The conversion is really obvious if you check the type of the return:
>>> import numpy as np
>>> import math
>>> type(np.log(2.))
numpy.float64
>>> type(math.log(2.))
float
On the other hand the math
-module is optimized for scalars. So they don't need that many checks (I think there are only two: Convert to float
and check is it's <= 0
). Which is why math.log
is faster for scalars compared to numpy.log
.
But if you operate on arrays and want to take the logarithm of all elements in the array NumPy can be much faster. On my computer if I time the execution of np.log
on an array compared to math.log
of each item in a list then the timing looks different:
arr = np.arange(1, 10000000)
%timeit np.log(arr)
201 ms ± 959 µs per loop (mean ± std. dev. of 7 runs, 1 loop each)
lst = arr.tolist()
%timeit [math.log(item) for item in lst]
8.77 s ± 63.8 ms per loop (mean ± std. dev. of 7 runs, 1 loop each)
So np.log
will be many orders of magnitude faster on arrays (it's more than 40 times faster in this case)! And you don't need to write any loop yourself. As ufunc np.log
will also correctly work on multidimensional numpy arrays and also allows to do the operation inplace.
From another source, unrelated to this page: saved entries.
-- ==== Sys2Proof/Tests/Slice0.lean ====
section
/-! SUPPORT. The model's own tests. Expected values are those of spec/95_test_vectors.md (its row is named in each comment) or are written out
from the encodings of spec/30_encoding.md. -/

namespace Sys2Proof.Tests

open Sys2Proof Sys2Proof.Machine

/-! ### Helpers -/

/-- The registers of a walk of `walk 0x1000, 0x401000` (indices 0, 0, 2, 1) at a point. -/
def regs (fsm : Fsm) (level : Level) (curTable : Word64) (trace : Quad WalkStep) (traceLen : BitVec 3) : Walker :=
  { Walker.reset with
    fsm := fsm, level := level, idx := ⟨0#9, 0#9, 2#9, 1#9⟩, curTable := curTable, trace := trace, traceLen := traceLen }

/-- Program P1's steps. -/
def p1Steps : Quad WalkStep :=
  ⟨⟨0, 0x1000#64, 0#9, 0x2003#64, .table⟩, ⟨1, 0x2000#64, 0#9, 0x3003#64, .table⟩,
   ⟨2, 0x3000#64, 2#9, 0x4003#64, .table⟩, ⟨3, 0x4000#64, 1#9, 0x00200000000500C3#64, .page⟩⟩

/-- The flags PR, UR, UX. -/
def p1Perms : Perms := Perms.unpack 0x29#6

/-- Reset with these registers and turns. -/
def mk (w : Walker) (turns : List Turn) : State := { State.reset with walker := w, schedule := turns }

/-- The walker of S2, S3, S4 and S5 in its state before. -/
def wIssue2 : Walker := regs .issue 2 0x3000#64 p1Steps 2#3
def wWait0 : Walker := regs .wait 0 0x1000#64 Walker.reset.trace 0#3
def wWait1 : Walker := regs .wait 1 0x2000#64 p1Steps 1#3
def wWait3 : Walker := regs .wait 3 0x4000#64 p1Steps 3#3
def wDone : Walker := { regs .done 3 0x4000#64 p1Steps 4#3 with result := .success 0x50000#64 p1Perms }

/-- Slot (0x1000, 0) holds 0x2003. -/
def memL0 : Memory :=
  [(0x1000, 0x03#8), (0x1001, 0x20#8), (0x1002, 0#8), (0x1003, 0#8), (0x1004, 0#8), (0x1005, 0#8), (0x1006, 0#8), (0x1007, 0#8)]

/-- The outcome's next state has the property. -/
def nextIs (o : Host.Outcome State Fault Refusal) (p : State → Bool) : Bool :=
  match o with
  | .next t => p t
  | .fault _ => false
  | .refused _ => false

/-- The outcome is this refusal. -/
def refusedBy (o : Host.Outcome State Fault Refusal) (r : Refusal) : Bool :=
  match o with
  | .next _ => false
  | .fault _ => false
  | .refused r' => decide (r' = r)

/-- What a decoding gives. -/
def decodesTo (e : Except DecodeError Instr) (i : Instr) : Bool :=
  match e with
  | .ok j => decide (j = i)
  | .error _ => false

/-! ### WellFormed: an ill-formed term for each check -/

theorem test_wf_invalid : Instr.wf (.classifyInvalid 0x1#64 0) = false := by decide
theorem test_wf_block_level : Instr.wf (.classifyBlock 0x1#64 3) = false := by decide
theorem test_wf_block_bits : Instr.wf (.classifyBlock 0x3#64 1) = false ∧ Instr.wf (.classifyBlock 0x0#64 1) = false := by decide
theorem test_wf_table_level : Instr.wf (.classifyTable 0x3#64 3) = false := by decide
theorem test_wf_table_bits : Instr.wf (.classifyTable 0x1#64 2) = false ∧ Instr.wf (.classifyTable 0x2#64 2) = false := by decide
theorem test_wf_page_level : Instr.wf (.classifyPage 0x3#64 2) = false := by decide
theorem test_wf_page_bits : Instr.wf (.classifyPage 0x2#64 3) = false := by decide
theorem test_wf_ap :
    Instr.wf (.permAp0 ⟨0x43#64, 3⟩) = false ∧ Instr.wf (.permAp1 ⟨0x83#64, 3⟩) = false ∧
    Instr.wf (.permAp2 ⟨0xC3#64, 3⟩) = false ∧ Instr.wf (.permAp3 ⟨0x3#64, 3⟩) = false := by decide

/-! ### Decoding: words written out from the encodings, least significant byte first -/

/-- R81: va = 0x0000123456789ABC (A10). -/
theorem test_decode_decompose :
    decodesTo (decode .decomposer [0xBC#8, 0x9A#8, 0x78#8, 0x56#8, 0x34#8, 0x12#8, 0x00#8, 0x00#8])
      (.decompose 0x0000123456789ABC#64) = true := by decide

/-- R88: C2, C7, C8 at level 0 and C7 at level 3. -/
theorem test_decode_classify :
    decodesTo (decode (.classifier 0) [0x02#8, 0x00#8, 0x00#8, 0x00#8, 0x00#8, 0x00#8, 0x00#8, 0x00#8]) (.classifyInvalid 0x2#64 0) = true ∧
    decodesTo (decode (.classifier 0) [0x01#8, 0x20#8, 0x00#8, 0x00#8, 0x00#8, 0x00#8, 0x00#8, 0x00#8]) (.classifyBlock 0x2001#64 0) = true ∧
    decodesTo (decode (.classifier 2) [0x03#8, 0x20#8, 0x00#8, 0x00#8, 0x00#8, 0x00#8, 0x00#8, 0x00#8]) (.classifyTable 0x2003#64 2) = true ∧
    decodesTo (decode (.classifier 3) [0x01#8, 0x20#8, 0x00#8, 0x00#8, 0x00#8, 0x00#8, 0x00#8, 0x00#8]) (.classifyPage 0x2001#64 3) = true := by
  decide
As a rule of thumb: If you have an array with thousands of items NumPy will be faster, if you have scalars or only a few dozen items math
+ explicit loop will be faster.
Also don't use time
for timing code. There are dedicated modules that give more accurate results, better statistics and disable garbage collection during the timings:
I generally use %timeit
which is a convenient wrapper around the timeit
functionality, but it requires IPython. They already conveniently display the result mean and deviation and do some (mostly) useful statistics like displaying the "best of 7" or "best of 3" result.
I recently analyzed the runtime behaviour of numpy functions for another question, some of the points also apply here.